Only one stretch of the data below should be repeated: the lines from the line containing "decodeTableWord 32 0x700C098F" through the line containing "(∀ (i : Instr)", inclusive, exactly as they are.
--- Extracted entries Enclosed Below ---
-- ==== Sys2Proof/Machine/Dispatch.lean ====
section
/-! DEFINITION. Machine/Dispatch.lean: one arm per constructor of Instr. -/

namespace Sys2Proof.Machine
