/-- Opcode, member code, short-word class and marks of an instruction whose fields are `Args` (09 Tables 60 to 63). -/
def rowOf (i : Instr) : Option (Nat × Option Nat × Cls × List Mark) :=
  i.form.map fun p =>
    (p.1.op, p.1.sub, p.1.cls,
      (if p.1.rm then [.rm] else []) ++ (if p.1.sat then [.sat] else []) ++ (if p.1.neg then [.neg] else []) ++ (if p.1.abs then [.abs] else []) ++
      (if p.1.xa then [.A] else []) ++ (if p.1.xb then [.B] else []) ++ (if p.1.xl then [.L] else []))

/-- The immediate of a class I word, sign-extended from 11 or 16 bits (09 R185). -/
def immWord (x : Args) : Word := if x.long then (x.b ++ x.c).signExtend 32 else (BitVec.ofNat 11 (x.b ++ x.c).toNat).signExtend 32

/-- `a` shifted left by a signed number, right with zero fill when it is negative. -/
def shiftBy (a : DWord) (n : Int) : DWord := if 0 ≤ n then a <<< n.toNat else a >>> (-n).toNat

/-- The 64-bit value of a v-register pair of a lane (07 R147). -/
def State.pairV (s : State) (l n : Nat) : DWord := (s.vreg l (n + 1)).val ++ (s.vreg l n).val

/-- The bytes of {b, a} that the nibbles of `c` select (11 R238). -/
def chosenByte (a b c : Word) (i : Nat) : Byte :=
  let n := (c.extractLsb' (4 * i) 4).toNat
  let y := (b ++ a).extractLsb' (8 * (n % 8)) 8
  if n < 8 then y else if y.msb then 0xFF else 0
def chosenBytes (a b c : Word) : Word := chosenByte a b c 3 ++ chosenByte a b c 2 ++ chosenByte a b c 1 ++ chosenByte a b c 0

/-- Sum of signed or unsigned products of the `w`-bit elements of two words (07 R161). -/
def elemsDot (w n : Nat) (ua ub : Bool) (a b : Word) : Int :=
  ((List.range n).map fun i =>
    let ea := a.extractLsb' (w * i) w
    let eb := b.extractLsb' (w * i) w
    (if ua then (ea.toNat : Int) else ea.toInt) * (if ub then (eb.toNat : Int) else eb.toInt)).sum

/-- The condition of Table 64 on 32-bit values. -/
def meets (code : Nat) (a b : Word) : Bool :=
  match code with
  | 0 => a == b
  | 1 => a != b
  | 2 => a.slt b
  | 3 => a.sle b
  | 4 => b.slt a
  | 5 => b.sle a
  | 6 => a.ult b
  | _ => b.ule a

/-- The operation of Table 64 on two predicates. -/
def joins (code : Nat) (a b : Bool) : Bool :=
  match code with
  | 0 => a && b
  | 1 => a || b
  | 2 => a != b
  | 3 => a && !b
  | 4 => a || !b
  | 5 => !a
  | _ => a

/-! ### Floating point, in exact arithmetic -/

/-- What an encoding stands for: a NaN, an infinity, or an exact value with its sign, which a zero has too (07 R149, R150). -/
inductive FpExt where
  | nan
  | inf (neg : Bool)
  | num (neg : Bool) (x : ℚ)
deriving DecidableEq

/-- Sign bit, exponent field and fraction of an encoding (07 R148). -/
def fpNeg (f : Fmt) (x : Nat) : Bool := x.testBit (f.ew + f.mw)
def fpExp (f : Fmt) (x : Nat) : Nat := x / 2 ^ f.mw % 2 ^ f.ew
def fpFrac (f : Fmt) (x : Nat) : Nat := x % 2 ^ f.mw

/-- fp_value of 07 R149. -/
def fpValue (f : Fmt) (x : Nat) : ℚ :=
  let v : ℚ := if fpExp f x = 0 then (fpFrac f x : ℚ) * 2 ^ (f.emin - f.mw)
    else (2 ^ f.mw + fpFrac f x : ℚ) * 2 ^ ((fpExp f x : ℤ) - f.bias - f.mw)
  if fpNeg f x then -v else v

/-- Reads an encoding: a full exponent field stands for infinities and NaNs, but that E4M3 has no infinity and one NaN of each sign (07 R149, Table 40). -/
def fpRead (f : Fmt) (x : Nat) : FpExt :=
  if fpExp f x = 2 ^ f.ew - 1 ∧ f.hasInf = true then (if fpFrac f x = 0 then .inf (fpNeg f x) else .nan)
  else if fpExp f x = 2 ^ f.ew - 1 ∧ fpFrac f x = 2 ^ f.mw - 1 then .nan
  else .num (fpNeg f x) (fpValue f x)

/-- a + b: Table 78 (11), and the sign of a zero sum by 07 R152. -/
def FpExt.sum (rm : Nat) : FpExt → FpExt → FpExt
  | .nan, _ => .nan
  | _, .nan => .nan
  | .inf a, .inf b => if a = b then .inf a else .nan
  | .inf a, .num _ _ => .inf a
  | .num _ _, .inf b => .inf b
  | .num n x, .num k y =>
    if x + y = 0 then .num (if x = 0 ∧ y = 0 ∧ n = k then n else decide (rm = 3)) 0 else .num (decide (x + y < 0)) (x + y)

def FpExt.minus : FpExt → FpExt
  | .nan => .nan
  | .inf a => .inf (!a)
  | .num n x => .num (!n) (-x)

/-- a × b: Table 78; a zero product takes the exclusive OR of the signs (11 R241). -/
def FpExt.prod : FpExt → FpExt → FpExt
  | .nan, _ => .nan
  | _, .nan => .nan
  | .inf a, .inf b => .inf (a != b)
  | .inf a, .num n x => if x = 0 then .nan else .inf (a != n)
  | .num n x, .inf b => if x = 0 then .nan else .inf (n != b)
  | .num n x, .num k y => .num (n != k) (x * y)

/-- a ÷ b: Table 78. -/
def FpExt.quot : FpExt → FpExt → FpExt
  | .nan, _ => .nan
  | _, .nan => .nan
  | .inf _, .inf _ => .nan
  | .inf a, .num n _ => .inf (a != n)
  | .num n _, .inf b => .num (n != b) 0
  | .num n x, .num k y => if y = 0 then (if x = 0 then .nan else .inf (n != k)) else .num (n != k) (x / y)

/-- Order and equality of values, -0 equal to +0; no NaN meets them (11 R243). -/
def FpExt.lt : FpExt → FpExt → Bool
  | .num _ x, .num _ y => decide (x < y)
  | .inf a, .inf b => a && !b
  | .inf a, .num _ _ => a
  | .num _ _, .inf b => !b
  | _, _ => false
def FpExt.same : FpExt → FpExt → Bool
  | .num _ x, .num _ y => decide (x = y)
  | .inf a, .inf b => a == b
  | _, _ => false
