-- ==== Sys2Proof/Certificates/Slice0/Obligations.lean ====
section
/-! DEFINITION. Certificates/Slice0/Obligations.lean: the statements for the provers. Each says what it formalises of spec/. -/

open Sys2Proof Sys2Proof.Machine

/-! ### Reset, decoding and the step -/

/-- R367 and R368 (20), R429 (26), R220 (10): right after power-good the boot is at step 1, $clock reads 0, the host link and the fabric lanes are down, no
pilot runs, no partition, team, access, segment or peer exists, PWR_LIMIT and EOL_THRESHOLD hold their reset values, and flash holds a record with
the magic and the version of Table 180. That State.reset is this instant, that memory lists nothing there, and that no segment and no peer entry exists there
are the model's choices (logs 3, 8 and 9). -/
def Obligations.ResetState : Prop :=
  let s := State.reset
  s.MemWf ∧ s.mem = {} ∧ s.plat.bootStatus = 1 ∧ s.cycle = 0 ∧ s.port.up = false ∧ (∀ n, (s.lane n).up = false) ∧ (∀ c, (s.core c).pilot = false) ∧
  (∀ p, (s.part p).created = false) ∧ s.teams = [] ∧ s.flights = [] ∧ s.iod.segments = [] ∧ (∀ d, peValid (s.peer d).entry = false) ∧
  s.plat.pending = none ∧ s.plat.pwrLimit = 3200 ∧ s.health.threshold = 180 ∧ field s.plat.flash.toNat 31 0 = 0x43464744 ∧
  field s.plat.flash.toNat 63 32 = 1

/-- Every memory keeps its canonical form (log 8) in every step: addresses strictly rising, and nothing listed that an unlisted address reads as. -/
def Obligations.StepKeepsMemory : Prop :=
  ∀ s t : State, s.MemWf → step s = .next t → t.MemWf

/-- R177 to R195 (09), Tables 52 to 63: whatever follows it, what the encoder writes for a well-formed instruction decodes to that instruction, every
field at every value that it admits, and has the instruction's size. -/
def Obligations.DecodeEncode : Prop :=
  ∀ i : Instr, i.WellFormed → ∀ rest : List Byte, decode (encode i ++ rest) = .ok i ∧ (encode i).length = i.size

/-- R177 to R195 and R201 (09): a decoded instruction is well-formed, and its bytes are the only words that spell it. -/
def Obligations.EncodeDecode : Prop :=
  ∀ (bs : List Byte) (i : Instr), decode bs = .ok i → i.WellFormed ∧ bs.take i.size = encode i

/-- Words that the spec writes out: Tables 86 and 88 (11), the worked encodings of 09, 12, 13, 21 and 24. -/
def Obligations.DecodedWords : Prop :=
  decodeTableWord 64 0x0308048C7E003F03 = some (.iadd { long := true, q := 3, d := 3, a := 8, b := 4, c := 0x8C }) ∧
  decodeTableWord 32 0x6400000F = some (.pxor {}) ∧
  decodeTableWord 32 0x6E08088F = some (.xred { d := 2, a := 1, sub := 8 }) ∧
  decodeTableWord 32 0x700C098F = some (.xscanEx { d := 3, a := 1, sub := 8 }) ∧
  decodeTableWord 64 0x060165037FC97F30 = some (.atom { long := true, q := 0x30, d := 6, a := 1, b := 0x65, c := 3 }) ∧
  decodeTableWord 64 0x030202F27FC84340 = some (.st { long := true, gp := 3, q := 0x40, d := 3, a := 2, b := 2, c := 0xF2 }) ∧
  decodeTableWord 64 0x280000107FD83F04 = some (.mloop { long := true, q := 4, d := 0x28, c := 0x10 }) ∧
  decodeTableWord 64 0x000000187FD93F08 = some (.mdrn { long := true, q := 8, c := 0x18 }) ∧
  decodeTableWord 32 0xEE00000F = some (.mopf {}) ∧ decodeTableWord 32 0xEE00001F = some (.mwait {})

/-- R190 to R195, R205 (09, 10): when a step issues for a unit whose group may issue, it executes what the words at the unit's PC decode to: the header that it
has reached, the next instruction of its run, a repeat word whose next instruction may be repeated, or the repetition that is due with its
fields stepped. An event named by the agenda is executed as it stands (log 1). Around exec a step only takes the move from the agenda. -/
def Obligations.StepRunsDecoded : Prop :=
  (∀ (i : Instr) (s : State) (rest : List Move), s.agenda = .event i :: rest → i.isWord = false → step s = exec i { s with agenda := rest }) ∧
  ∀ (u : UnitRef) (s t : State) (rest : List Move), s.agenda = .issue u :: rest → State.select { s with agenda := rest } u = some t → t.mayIssue = true →
    let pc := t.cur.pc.toNat
    ∀ w, t.fetchWord pc = .ok (w, false) →
      (∀ i, t.cur.st = .ready ∨ t.cur.st = .issuing → t.cur.run.left = 0 → isHeaderWord w = true → decode (bytesOf w 4) = .ok i → step s = exec i t) ∧
      ∀ bs i, t.cur.st = .issuing → t.cur.run.left ≠ 0 → t.fetchWords pc (wordsOf w) = .ok (bs, none) → decode bs = .ok i →
        (∀ r, t.cur.run.rep = some r → step s = exec (i.stepped r.args r.k) t) ∧
        (t.cur.run.rep = none →
          ((∀ h, i ≠ .clh h) → (∀ r, i ≠ .rep r) → (i.endsRun = true → t.cur.run.left = 1) → step s = exec i t) ∧
          ∀ r v cs j, i = .rep r → t.fetchWord (pc + 4) = .ok (v, false) → t.fetchWords (pc + 4) (wordsOf v) = .ok (cs, none) → decode cs = .ok j →
            repAllowed r j = true → step s = exec i t)

/-! ### The uniform set -/

/-- R216 (10): each 32-bit uniform operation has the opcode, member and class of Table 70, and with a true guard and sources that hold no poison it
completes, s_d holds the result of the table, and nothing else differs but the unit's position and the clock. Each row: the instruction, its
opcode, its sources, its result; A, B and C are the words of sources a, b and the third source, which is c in the long format and d in the
short one. SMOV copies poison with its word (UniformMovesAndPairs). -/
def Obligations.UniformResults : Prop :=
  ∀ (x : Args) (s : State), s.guardU x.gp x.gn = true →
    let a := x.a.toNat
    let b := x.b.toNat
    let c := if x.long then x.c.toNat else x.d.toNat
    let A : Word := (s.sreg a).val
    let B : Word := (s.sreg b).val
    let C : Word := (s.sreg c).val
    ∀ p ∈ ([(.sadd x, (0x0A, none, .S, [.sat]), [a, b], if x.sat then satBits 32 (A.toInt + B.toInt) else A + B),
            (.ssub x, (0x0B, none, .S, [.sat]), [a, b], if x.sat then satBits 32 (A.toInt - B.toInt) else A - B),
            (.smul x, (0x0C, none, .S, []), [a, b], A * B),
            (.smulh x, (0x0D, none, .S, []), [a, b], BitVec.ofInt 32 (A.toInt * B.toInt / 2 ^ 32)),
            (.smad x, (0x0E, none, .S, []), [a, b, c], A * B + C),
            (.sdiv x, (0x0F, none, .S, []), [a, b], if B = 0 then 0xFFFFFFFF else A.sdiv B),
            (.srem x, (0x10, none, .S, []), [a, b], if B = 0 then A else A.srem B),
            (.sand x, (0x11, none, .S, []), [a, b], A &&& B),
            (.sor x, (0x12, none, .S, []), [a, b], A ||| B),
            (.sxor x, (0x13, none, .S, []), [a, b], A ^^^ B),
            (.sshl x, (0x14, none, .S, []), [a, b], A <<< B.toNat),
            (.sshr x, (0x15, none, .S, []), [a, b], A >>> B.toNat),
            (.ssra x, (0x16, none, .S, []), [a, b], A.sshiftRight B.toNat),
            (.srot x, (0x17, none, .S, []), [a, b], A.rotateLeft B.toNat),
            (.smin x, (0x18, none, .S, []), [a, b], if A.sle B then A else B),
            (.smax x, (0x19, none, .S, []), [a, b], if A.sle B then B else A),
            (.sbfe x, (0x1A, none, .S, []), [a, b], fieldOut A B),
            (.sbfi x, (0x1B, none, .S, []), [a, b, c], fieldIn A B C),
            (.snot x, (0x23, some 0, .F, []), [a], ~~~ A),
            (.sclz x, (0x23, some 1, .F, []), [a], A.clz),
            (.spop x, (0x23, some 2, .F, []), [a], BitVec.ofNat 32 (onesIn A)),
            (.smov x, (0x23, some 3, .F, []), [a], A)] : List (Instr × (Nat × Option Nat × Cls × List Mark) × List Nat × Word)),
      rowOf p.1 = some p.2.1 ∧
      (s.CleanS p.2.2.1 → ∃ t, exec p.1 s = .next t ∧ t.sreg x.d.toNat = ⟨p.2.2.2, false⟩ ∧ OnlyS s t x [x.d.toNat])

/-- R217 and R218 (10): SADDI, SMOVI and SMOVH, of class I with a zero a field where it is unused, form their results from the immediate; the
64-bit operations act on pairs of s-registers, whose first is even, as Table 71 says, and read their sources before the pair is written. SMOV
copies its source with its poison (R384). -/
def Obligations.UniformMovesAndPairs : Prop :=
  ∀ (x : Args) (s : State), s.guardU x.gp x.gn = true →
    let a := x.a.toNat
    let b := x.b.toNat
    let d := x.d.toNat
    let P : PWord := s.sreg a
    let D : PWord := s.sreg d
    let K : Word := immWord x
    let A : DWord := s.pairS a
    let B : DWord := s.pairS b
    (∀ p ∈ ([(.saddi x, (0x24, none, .I, [.sat]), [a], ⟨if x.sat then satBits 32 (P.val.toInt + K.toInt) else P.val + K, false⟩),
             (.smovi x, (0x25, none, .I, []), [], ⟨K, false⟩),
             (.smovh x, (0x26, none, .I, []), [d], ⟨(x.b ++ x.c) ++ D.val.truncate 16, false⟩),
             (.smov x, (0x23, some 3, .F, []), [], P)] : List (Instr × (Nat × Option Nat × Cls × List Mark) × List Nat × PWord)),
      rowOf p.1 = some p.2.1 ∧
      (s.CleanS p.2.2.1 → ∃ t, exec p.1 s = .next t ∧ t.sreg d = p.2.2.2 ∧ OnlyS s t x [d])) ∧
    (∀ i ∈ ([.smovi x, .smovh x] : List Instr), i.WellFormed → x.a = 0) ∧
    ∀ p ∈ ([(.sadd64 x, (0x1F, none, .S, [.sat]), [a, a + 1, b, b + 1], if x.sat then satBits 64 (A.toInt + B.toInt) else A + B),
            (.ssub64 x, (0x20, none, .S, [.sat]), [a, a + 1, b, b + 1], if x.sat then satBits 64 (A.toInt - B.toInt) else A - B),
            (.smul64 x, (0x21, none, .S, []), [a, a + 1, b, b + 1], A * B),
            (.sshl64 x, (0x22, none, .S, []), [a, a + 1, b], shiftBy A (s.sreg b).val.toInt)] :
              List (Instr × (Nat × Option Nat × Cls × List Mark) × List Nat × DWord)),
      rowOf p.1 = some p.2.1 ∧
      (p.1.WellFormed → d % 2 = 0 ∧ a % 2 = 0 ∧ (p.2.2.1.length = 4 → b % 2 = 0)) ∧
      (s.CleanS p.2.2.1 → ∃ t, exec p.1 s = .next t ∧ t.pairS d = p.2.2.2 ∧ (t.sreg d).poison = false ∧ (t.sreg (d + 1)).poison = false ∧
        OnlyS s t x [d, d + 1])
--- End of Enclosed Extracted entries ---
Result:
  decodeTableWord 32 0x700C098F = some (.xscanEx { d := 3, a := 1, sub := 8 }) ∧
  decodeTableWord 64 0x060165037FC97F30 = some (.atom { long := true, q := 0x30, d := 6, a := 1, b := 0x65, c := 3 }) ∧
  decodeTableWord 64 0x030202F27FC84340 = some (.st { long := true, gp := 3, q := 0x40, d := 3, a := 2, b := 2, c := 0xF2 }) ∧
  decodeTableWord 64 0x280000107FD83F04 = some (.mloop { long := true, q := 4, d := 0x28, c := 0x10 }) ∧
  decodeTableWord 64 0x000000187FD93F08 = some (.mdrn { long := true, q := 8, c := 0x18 }) ∧
  decodeTableWord 32 0xEE00000F = some (.mopf {}) ∧ decodeTableWord 32 0xEE00001F = some (.mwait {})

/-- R190 to R195, R205 (09, 10): when a step issues for a unit whose group may issue, it executes what the words at the unit's PC decode to: the header that it
has reached, the next instruction of its run, a repeat word whose next instruction may be repeated, or the repetition that is due with its
fields stepped. An event named by the agenda is executed as it stands (log 1). Around exec a step only takes the move from the agenda. -/
def Obligations.StepRunsDecoded : Prop :=
  (∀ (i : Instr) (s : State) (rest : List Move), s.agenda = .event i :: rest → i.isWord = false → step s = exec i { s with agenda := rest }) ∧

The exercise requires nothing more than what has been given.